This is the Linguist's Assistant.

As a grammatical analyst at All The Word, I work with this semi-automatic document authoring machine every day.

Let me show you what that looks like!

My Role

Grammatical Analyst

Time

5 months, ongoing

Team

Mettasari Njoto Sandjaja (the MTT)

Product

A first draft Indonesian Bible

In my current phase, I start with a source sentence and a target language translation.

I write rules to get the software to generate a matching translation to the one I receive from a Mother Tongue Translator (MTT).

It may seem redundant to get a translation generated of a sentence already translated, but once enough of these are done any further bodies of text can be generated much faster and with very impressive accuracy!

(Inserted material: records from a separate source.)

-- ==== Sys2Proof/Machine/Commons.lean ====
section
/-!
DEFINITION. The commons directory: its acts on requests (R239 to R243, R297, R298), streams (R244, R305 to R308), period
boundaries (R301, R303), and the commands of system software (R296, R308, R375).
-/
namespace Sys2Proof.Machine

/-! ## Answers (R239, R243, R330) -/

/-- A commons result word (R243). -/
def resWord (res : Nat) (rest : BitVec 60) : Word := BitVec.ofNat 4 res ++ rest

/-- The result of a SUBSCRIBE or a LAPSE (R243). -/
def shareWord (share sub : Nat) : Word := resWord 0 (0#20 ++ BitVec.ofNat 32 share ++ BitVec.ofNat 8 sub)

/-- A request is answered: the result waits for its landing, or is written at the result address of the packet. -/
def answer (s : State) (id : Nat) (r : CommonsReq) (w : Word) : State :=
  let s1 := { s with commonsReqs := s.commonsReqs.del id }
  match r.rank with
  | some k => giveMember s1 r.launch k r.reqId (leBytes 8 w.toNat)
  | none => writeResult s1 r.queue id r.func r.raddr r.packet w

/-- A request is answered after what it has caused: while a status write or a notice of its act, whose accesses begin at `first`, has
still to perform, the result is kept (R301, R310). -/
def answerAfter (first : Nat) (s : State) (id : Nat) (r : CommonsReq) (w : Word) : State :=
  match writesFrom s first with
  | [] => answer s id r w
  | ws => { s with commonsReqs := s.commonsReqs.put id { r with result := some w, waits := ws } }

/-- The directory acts on a request; one that it has acted on already is answered once its writes have performed (R301). -/
def actOn (id : Nat) (act : CommonsReq → State → State) (s : State) : Res :=
  match s.commonsReqs.find id with
  | none => .next s
  | some r =>
    match r.result with
    | some w => .next (if r.waits.isEmpty then answer s id r w else s)
    | none => .next (act r s)

/-- A request is refused with a result code: nothing changes (R243). -/
def refuse (s : State) (id : Nat) (r : CommonsReq) (res : Nat) : State := answer s id r (resWord res 0)

/-! ## Records that a request names (R239, R297) -/

/-- The requesting core as it stands. -/
def requester (s : State) (r : CommonsReq) : Core := memberCore s r.launch (r.rank.getD 0)

/-- A record of the requesting core that the directory may write, with `n` bytes from offset `o`: its physical address.
The directory reads records and handles when it acts; a handle that is not valid then is no record (R239). -/
def recordRange (s : State) (c : Core) (num o n : Nat) : Option Nat :=
  let bf := c.bfGet num
  let hd := c.hGet bf.hnum
  if hd.valid && !hd.cut && hd.write && o + n ≤ bf.ext && bf.base + o + n ≤ hd.extent &&
      (addressCheck s true [⟨0, hd.base + bf.base + o, n⟩]).isNone && !isDomain (hd.base + bf.base + o) then
    some (hd.base + bf.base + o)
  else none

/-- The range of a subscription: its pages, the offset in the first, its extent, and the virtual address and the intermediate
pages that a shootdown is matched with (R302). -/
structure SbfRange where
  pages : List Nat
  off : Nat
  ext : Nat
  va : Option Nat
  ipages : List Nat
deriving DecidableEq, Repr

/-- The range of record SBF of a core (R240, R297). -/
def sbfOfCore (s : State) (c : Core) (num : Nat) : Option SbfRange :=
  let bf := c.bfGet num
  let hd := c.hGet bf.hnum
  if bf.ext < 192 then none
  else
    (recordRange s c num 0 bf.ext).map fun pa =>
      let places := List.range ((pa % 65536 + bf.ext + 65535) / 65536)
      { pages := places.map fun i => pa / 65536 + i
        off := pa % 65536, ext := bf.ext, va := if hd.region.isSome then none else some (hd.va.toNat + bf.base)
        ipages := if hd.region.isSome then [] else places.map fun i => (hd.ipa + bf.base) / 65536 + i }

/-- A page that the directory may write: none of the commons set, of metadata, of the deep tier or of another device (R264, R296). -/
def writablePage (s : State) (p : Nat) : Bool := (addressCheck s true [⟨0, p * 65536, 65536⟩]).isNone && !isDomain (p * 65536)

Let's look at an example of how this works.

The source sentence that we are translating from is not exactly English, as you can see here.

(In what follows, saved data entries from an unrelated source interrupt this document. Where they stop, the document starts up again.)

/-- The power of a launch that has risen: all of its step once it has started; before, in the pre-ramp of its start or of its resume, what
its slots have added, that of its last slot apart (R338, R340). -/
def powerRan (s : State) (x : Launch) : Nat :=
  let j := x.rise.foldl (fun n (k, _) => Nat.max n k) 0
  let left := x.rise.foldl (fun n (k, w) => if s.now / 3000 < k || k = j then n + w else n) 0
  match x.state, x.restart with
  | .admitted, _ => x.step - left
  | .saved, some _ => x.step - left
  | .running, _ | .stopped, _ | .saving, _ => x.step
  | _, _ => 0

/-- The elements that a core's engines have begun to write are written to their end; nothing else of their commands is (R216, R347). -/
def finishElements (s : State) (g : Nat) : State :=
  [0, 1].foldl (fun st e =>
    match (st.core g).cmdsOf e with
    | m :: _ => m.todo.foldl (fun st w => makeElementAccess st g e m (m.ord - 1) .write (writePiece w)) st
    | [] => st) s

/-- A launch is forgotten: its cores are free, its messages, claim words and undecided claims on them are gone, and its power
ramps down (R46, R232, R340). -/
def dropLaunch (s : State) (l : Nat) : State :=
  match s.launch? l with
  | none => s
  | some x =>
    let placed := x.holdsCores && x.state != .saved
    let s0 := leaveAccesses (if placed then x.cores.foldl finishElements s else s) l
    let s1 := if placed then x.cores.foldl leaveCore s0 else s0
    let s2 := { s1 with
      launches := s1.launches.del l
      messages := s1.messages.filter fun (_, m) => m.launch != l
      arrives := s1.arrives.filter fun (_, m) => m.launch != l
      samples := s1.samples.filter fun (_, m) => m.launch != l
      claimWords := s1.claimWords.filter fun (k, _) => 2 ^ 60 ≤ k || k / 2 ^ 24 != l
      proposals := s1.proposals.filter fun (_, p) => p.g.isNone || p.launch != l || (2 ^ 60 ≤ p.word && p.departed.isSome)
      agenda := if placed then s1.agenda.filter fun (_, _, i) => !ofCores x.cores i else s1.agenda }
    let s3 := if 0 < powerRan s x then { s2 with ramps := s2.ramps ++ [(l, powerRan s x, x.cores)] } else s2
    bringSpares (s3.shoots.foldl (fun st (n, _) => st.due st.now keyReply (.shootdownComplete n)) s3)

/-! ## The end of a launch that has been admitted -/

/-- The members of a launch by rank, as they stand; none of one that has not started. -/
def membersNow (s : State) (l : Nat) (x : Launch) : List Core :=
  if x.state = .admitted then [] else (List.range x.cores.length).map (memberCore s l)

/-- The drone cycles of the pre-ramps of a launch that have run by now: one that ends before its cycle 0, or before its restart after a
save, has not run the whole of its last one (R325, R338, R340). -/
def rampCycles (s : State) (x : Launch) : Nat :=
  let n := x.cores.length
  match x.state, x.restart with
  | .admitted, _ => Nat.min x.drn (n * (s.now - 3000 * (x.admittedAt / 3000)))
  | .saved, some t => x.drn - n * (3000 * (t / 3000) - s.now)
  | _, _ => x.drn

/-- The drone cycles of a launch (R325): those of its pre-ramp, those of its cores to HALT, and one for each cycle from HALT
on, until its retirement or its save. -/
def droneCycles (s : State) (x : Launch) (cs : List Core) : Nat :=
  let until_ := if x.state = .saved then x.savedAt else s.now
  cs.foldl (fun n c =>
    let c1 := if x.state = .saved then c else settleHeld s.now c.hold c
    n + c1.drones + (if c.halted then until_ - c.haltRef else 0)) (rampCycles s x)

/-- The check of a kept TAIL record (R133): its launch takes what its image says, or the chain of its parent ends. What it reads of the host
counts (R370). -/
def checkChild (s : State) (l : Nat) (y : Launch) : State :=
  let s1 := chargeHost s y.func (imageHost s y.func y.image.img)
  let gone := { s1 with launches := s1.launches.del l }
  match checkLaunch s y with
  | .ok i => s1.setLaunch l (y.withImage i)
  | .refused =>
    if (y.packet.getD 7 0).toNat % 64 = 0 then endUnrun s1 l y 4 else endChain (failQueue gone y 4) y.chainQueue y.lsn 4
  | .absent => endChain (failQueue gone y 6) y.chainQueue y.lsn 4

/-- The child of a launch that has retired (R45, R133, R324): it has its parent's LSN, and is checked as a LAUNCH is, as soon as its image
can be read (R285, R370). -/
def startChild (s : State) (x : Launch) (ws : List Word) : State :=
  let y0 := newLaunch x.func x.queue x.slot ws x.eaddr (s.now - 600) [] false
  let y := { y0 with lsn := x.lsn }
  let (l, s1) := s.newId
  let s2 := s1.setLaunch l y
  match if x.orphan = 0 then s.queue? x.queue else none with
  | none => endChain s x.chainQueue x.lsn 1
  | some q =>
    if q.state = 2 then endChain s x.chainQueue x.lsn 1
    else if mayReadImage s2 y.func y.image.img then checkChild s2 l y
    else s2

/-- Whatever a launch has written is performed: its completion record is written, and its chain ends (R257, R324). -/
def closeLaunch (s : State) (x : Launch) (status : Nat) (ws : List Word) : State :=
  endChain (writeCompletion s x status ws) x.chainQueue x.lsn status

/-- The fences of a launch's cores. -/
def fencesNow (s : State) (x : Launch) : List (Nat × Fence) :=
  if x.holdsCores && x.state != .saved then x.cores.flatMap fun g => (s.core g).fences.map fun f => (g, f) else []

/-- A launch that has been admitted ends with a STATUS: its cores are left, its completion record is written once its writes in flight
have performed, and its chain ends or goes on with its child (R45, R46, R257, R324, R325). -/
def finishLaunch (s : State) (l status : Nat) : State :=
  match s.launch? l with
  | none => s
  | some x =>
    let cs := membersNow s l x
    let kids := if status = 0 then cs.filterMap (·.child) else []
    let rb := (List.range cs.length).foldl (fun n r => if (cs.getD r Core.reset).halted then n + 2 ^ r else n) 0
    let e : Ending :=
      { status := status, drn := droneCycles s x cs / 1024, tna := !kids.isEmpty && !x.chain, disc := kids.length - 1
        rbmp := if status = 5 then 0 else rb }
    let ws := completionWords s x e
    let s1 := dropLaunch (reachSaved s l x) l
    if status ≠ 0 && inFlightOf s1 l then
      s1.setLaunch l { x with state := .ended, final := some (status, ws), stops := [], restart := none, preempting := false, savedCores := []
                              savedPoints := [], savedSteps := [], deps := [], fences := fencesNow s x }
    else
      match kids with
      | k :: _ =>
        if x.chain then startChild (writeCompletion s1 x status ws) x k else closeLaunch s1 x status ws
      | [] => closeLaunch s1 x status ws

This sentence is supposed to mean "They gave books to each other." in English, but is represented here as three noun phrases and one verb phrase in a main clause. Each phrase also contains a noun or a verb in their respective brackets.

Every element here, clause, phrase, and word, has a set of values assigned to them.

For instance, our sentence's verb here 'to give' is marked as having a reciprocal reflexivity.

This means that the 'subject' and 'indirect object' here are both the 'agent' and 'destination' of the marked verb, as in both are giving and receiving books.

Languages like English would turn the grammatical destination noun into a reciprocal pronoun, like 'each other'. In the translation we were given by our MTT, this does not seem like the case for Indonesian.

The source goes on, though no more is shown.